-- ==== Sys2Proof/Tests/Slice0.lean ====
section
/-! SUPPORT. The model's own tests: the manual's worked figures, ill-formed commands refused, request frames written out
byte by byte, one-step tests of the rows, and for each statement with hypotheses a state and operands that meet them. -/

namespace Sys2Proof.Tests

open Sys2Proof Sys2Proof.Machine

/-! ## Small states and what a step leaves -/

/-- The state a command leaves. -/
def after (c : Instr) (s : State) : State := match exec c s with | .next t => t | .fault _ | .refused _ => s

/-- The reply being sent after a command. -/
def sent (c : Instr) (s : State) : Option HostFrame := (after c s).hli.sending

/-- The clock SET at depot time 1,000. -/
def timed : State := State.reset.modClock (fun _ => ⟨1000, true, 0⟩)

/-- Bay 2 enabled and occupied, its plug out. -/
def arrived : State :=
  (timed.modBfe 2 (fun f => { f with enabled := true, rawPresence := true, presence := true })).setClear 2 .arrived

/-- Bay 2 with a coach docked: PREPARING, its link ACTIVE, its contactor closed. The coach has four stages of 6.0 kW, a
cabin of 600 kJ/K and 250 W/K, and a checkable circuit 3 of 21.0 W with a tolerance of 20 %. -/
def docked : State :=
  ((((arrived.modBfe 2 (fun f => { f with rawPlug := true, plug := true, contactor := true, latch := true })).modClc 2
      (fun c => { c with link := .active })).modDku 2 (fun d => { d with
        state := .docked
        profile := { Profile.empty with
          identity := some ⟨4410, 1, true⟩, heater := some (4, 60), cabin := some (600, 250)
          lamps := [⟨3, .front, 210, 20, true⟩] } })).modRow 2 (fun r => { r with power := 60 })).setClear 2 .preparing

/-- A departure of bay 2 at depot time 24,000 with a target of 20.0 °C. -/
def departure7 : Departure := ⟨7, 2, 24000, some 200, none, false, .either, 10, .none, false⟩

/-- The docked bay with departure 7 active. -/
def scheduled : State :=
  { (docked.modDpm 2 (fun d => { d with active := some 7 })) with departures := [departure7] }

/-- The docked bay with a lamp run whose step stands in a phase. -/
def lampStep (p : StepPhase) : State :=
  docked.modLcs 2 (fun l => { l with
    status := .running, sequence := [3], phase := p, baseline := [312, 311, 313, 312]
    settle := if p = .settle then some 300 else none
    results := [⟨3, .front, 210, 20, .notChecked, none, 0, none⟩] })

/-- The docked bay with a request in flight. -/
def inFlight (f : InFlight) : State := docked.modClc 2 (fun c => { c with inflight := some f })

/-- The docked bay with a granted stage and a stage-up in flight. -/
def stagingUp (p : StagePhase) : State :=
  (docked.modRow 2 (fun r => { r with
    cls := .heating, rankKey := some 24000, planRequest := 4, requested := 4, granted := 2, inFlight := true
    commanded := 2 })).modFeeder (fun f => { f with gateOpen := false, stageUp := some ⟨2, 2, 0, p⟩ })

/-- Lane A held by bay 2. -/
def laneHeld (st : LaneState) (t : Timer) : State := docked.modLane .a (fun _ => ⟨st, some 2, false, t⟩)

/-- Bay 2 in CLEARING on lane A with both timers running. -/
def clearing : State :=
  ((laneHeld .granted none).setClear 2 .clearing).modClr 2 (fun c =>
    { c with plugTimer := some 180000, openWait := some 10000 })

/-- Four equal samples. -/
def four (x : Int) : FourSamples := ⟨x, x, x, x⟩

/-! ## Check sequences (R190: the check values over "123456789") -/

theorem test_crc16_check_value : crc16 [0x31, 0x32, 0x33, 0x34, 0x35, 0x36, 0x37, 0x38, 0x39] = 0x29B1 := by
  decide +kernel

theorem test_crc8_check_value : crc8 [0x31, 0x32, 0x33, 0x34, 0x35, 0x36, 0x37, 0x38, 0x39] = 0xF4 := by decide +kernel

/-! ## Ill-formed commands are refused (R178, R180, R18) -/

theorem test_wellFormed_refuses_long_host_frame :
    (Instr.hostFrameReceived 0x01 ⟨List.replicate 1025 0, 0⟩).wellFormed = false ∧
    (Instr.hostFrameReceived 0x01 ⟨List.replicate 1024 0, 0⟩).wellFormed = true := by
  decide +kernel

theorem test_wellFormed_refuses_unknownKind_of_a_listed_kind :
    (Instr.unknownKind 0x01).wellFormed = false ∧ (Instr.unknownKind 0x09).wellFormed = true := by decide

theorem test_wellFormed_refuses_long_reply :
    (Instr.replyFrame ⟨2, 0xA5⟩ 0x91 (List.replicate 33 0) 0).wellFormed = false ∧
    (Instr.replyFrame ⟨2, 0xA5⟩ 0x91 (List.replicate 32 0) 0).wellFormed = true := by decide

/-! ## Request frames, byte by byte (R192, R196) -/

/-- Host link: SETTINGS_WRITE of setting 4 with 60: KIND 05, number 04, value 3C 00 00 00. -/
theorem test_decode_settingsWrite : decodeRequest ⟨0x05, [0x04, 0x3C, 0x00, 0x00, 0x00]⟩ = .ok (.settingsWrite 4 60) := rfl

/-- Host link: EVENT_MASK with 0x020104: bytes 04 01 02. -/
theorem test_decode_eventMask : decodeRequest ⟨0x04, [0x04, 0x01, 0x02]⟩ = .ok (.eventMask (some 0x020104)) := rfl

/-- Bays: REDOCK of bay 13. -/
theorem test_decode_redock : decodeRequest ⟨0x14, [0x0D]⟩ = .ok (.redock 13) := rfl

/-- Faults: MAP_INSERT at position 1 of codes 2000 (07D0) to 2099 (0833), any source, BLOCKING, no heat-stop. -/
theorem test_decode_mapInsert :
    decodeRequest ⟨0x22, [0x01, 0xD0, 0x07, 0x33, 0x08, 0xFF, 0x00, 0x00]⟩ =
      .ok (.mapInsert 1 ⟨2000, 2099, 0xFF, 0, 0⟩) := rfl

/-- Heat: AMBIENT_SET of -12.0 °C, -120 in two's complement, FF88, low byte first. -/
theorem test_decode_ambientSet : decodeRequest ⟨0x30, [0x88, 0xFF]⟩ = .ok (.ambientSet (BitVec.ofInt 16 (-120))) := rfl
_ _ _ _ _
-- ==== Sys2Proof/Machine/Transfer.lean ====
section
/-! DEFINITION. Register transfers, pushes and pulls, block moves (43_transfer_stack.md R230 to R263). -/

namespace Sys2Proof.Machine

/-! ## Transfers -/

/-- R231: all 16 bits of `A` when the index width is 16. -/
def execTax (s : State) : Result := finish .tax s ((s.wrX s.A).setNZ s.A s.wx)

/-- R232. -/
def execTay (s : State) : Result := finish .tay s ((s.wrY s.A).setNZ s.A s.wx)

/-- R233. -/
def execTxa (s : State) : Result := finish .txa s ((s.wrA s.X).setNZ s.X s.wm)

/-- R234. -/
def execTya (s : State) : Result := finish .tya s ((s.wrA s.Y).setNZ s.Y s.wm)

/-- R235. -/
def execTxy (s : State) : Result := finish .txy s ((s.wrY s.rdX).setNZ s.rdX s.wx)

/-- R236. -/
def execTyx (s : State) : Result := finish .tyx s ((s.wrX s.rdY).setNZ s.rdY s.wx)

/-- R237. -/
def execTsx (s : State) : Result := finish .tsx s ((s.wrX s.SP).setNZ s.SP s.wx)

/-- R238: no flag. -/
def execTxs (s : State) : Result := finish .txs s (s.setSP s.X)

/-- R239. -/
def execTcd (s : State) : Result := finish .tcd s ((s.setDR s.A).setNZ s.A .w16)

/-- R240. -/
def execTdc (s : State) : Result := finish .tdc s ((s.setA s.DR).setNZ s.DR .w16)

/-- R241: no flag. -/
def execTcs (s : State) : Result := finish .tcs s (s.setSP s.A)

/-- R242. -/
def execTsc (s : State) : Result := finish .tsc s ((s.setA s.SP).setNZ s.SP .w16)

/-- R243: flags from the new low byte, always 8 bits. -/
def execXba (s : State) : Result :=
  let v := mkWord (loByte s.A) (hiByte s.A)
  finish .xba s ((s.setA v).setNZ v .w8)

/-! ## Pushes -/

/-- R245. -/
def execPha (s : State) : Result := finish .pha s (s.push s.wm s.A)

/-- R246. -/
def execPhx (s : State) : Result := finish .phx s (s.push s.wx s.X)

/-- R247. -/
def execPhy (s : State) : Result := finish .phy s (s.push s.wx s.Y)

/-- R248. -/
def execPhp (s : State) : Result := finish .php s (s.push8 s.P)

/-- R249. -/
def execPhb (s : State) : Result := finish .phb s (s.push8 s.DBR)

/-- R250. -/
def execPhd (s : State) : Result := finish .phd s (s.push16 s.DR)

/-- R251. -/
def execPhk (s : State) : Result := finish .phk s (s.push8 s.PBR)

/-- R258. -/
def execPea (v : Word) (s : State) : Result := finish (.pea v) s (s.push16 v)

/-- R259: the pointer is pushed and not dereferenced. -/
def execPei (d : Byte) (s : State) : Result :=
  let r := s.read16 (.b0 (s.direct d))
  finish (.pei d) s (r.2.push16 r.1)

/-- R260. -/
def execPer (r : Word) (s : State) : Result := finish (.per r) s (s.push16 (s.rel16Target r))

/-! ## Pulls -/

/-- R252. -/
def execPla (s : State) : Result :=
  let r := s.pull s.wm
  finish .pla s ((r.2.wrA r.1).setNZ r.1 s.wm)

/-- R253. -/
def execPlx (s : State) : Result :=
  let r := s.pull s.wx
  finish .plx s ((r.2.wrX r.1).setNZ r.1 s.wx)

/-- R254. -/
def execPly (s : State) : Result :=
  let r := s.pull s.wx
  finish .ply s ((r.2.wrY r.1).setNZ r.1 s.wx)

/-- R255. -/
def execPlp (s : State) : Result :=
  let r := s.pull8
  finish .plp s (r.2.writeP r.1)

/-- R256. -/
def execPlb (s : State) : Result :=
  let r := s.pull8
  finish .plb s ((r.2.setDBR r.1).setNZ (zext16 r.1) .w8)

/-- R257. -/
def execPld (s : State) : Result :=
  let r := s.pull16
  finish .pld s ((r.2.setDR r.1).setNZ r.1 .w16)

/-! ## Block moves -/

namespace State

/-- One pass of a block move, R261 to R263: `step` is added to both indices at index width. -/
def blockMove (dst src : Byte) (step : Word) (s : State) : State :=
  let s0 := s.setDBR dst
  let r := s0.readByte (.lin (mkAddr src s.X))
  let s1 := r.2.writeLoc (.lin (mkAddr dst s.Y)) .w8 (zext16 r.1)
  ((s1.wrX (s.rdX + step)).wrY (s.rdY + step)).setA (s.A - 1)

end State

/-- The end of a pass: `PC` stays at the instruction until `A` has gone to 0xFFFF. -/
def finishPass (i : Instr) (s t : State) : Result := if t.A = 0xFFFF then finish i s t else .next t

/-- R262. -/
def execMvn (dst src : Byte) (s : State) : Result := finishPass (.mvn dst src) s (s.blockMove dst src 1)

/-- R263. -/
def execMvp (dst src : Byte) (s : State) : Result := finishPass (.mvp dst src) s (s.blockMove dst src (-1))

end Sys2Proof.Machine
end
_ _ _ _ _
> **TASK DETAILS**: Above is a listing; print exactly its lines from the one with "-- ==== Sys2Proof/Tests/Slice0.lean" through the one with "namespace Sys2Proof.Tests", and no other lines.

> **REPLY**:
-- ==== Sys2Proof/Tests/Slice0.lean ====
section
/-! SUPPORT. The model's own tests: the manual's worked figures, ill-formed commands refused, request frames written out
byte by byte, one-step tests of the rows, and for each statement with hypotheses a state and operands that meet them. -/

namespace Sys2Proof.Tests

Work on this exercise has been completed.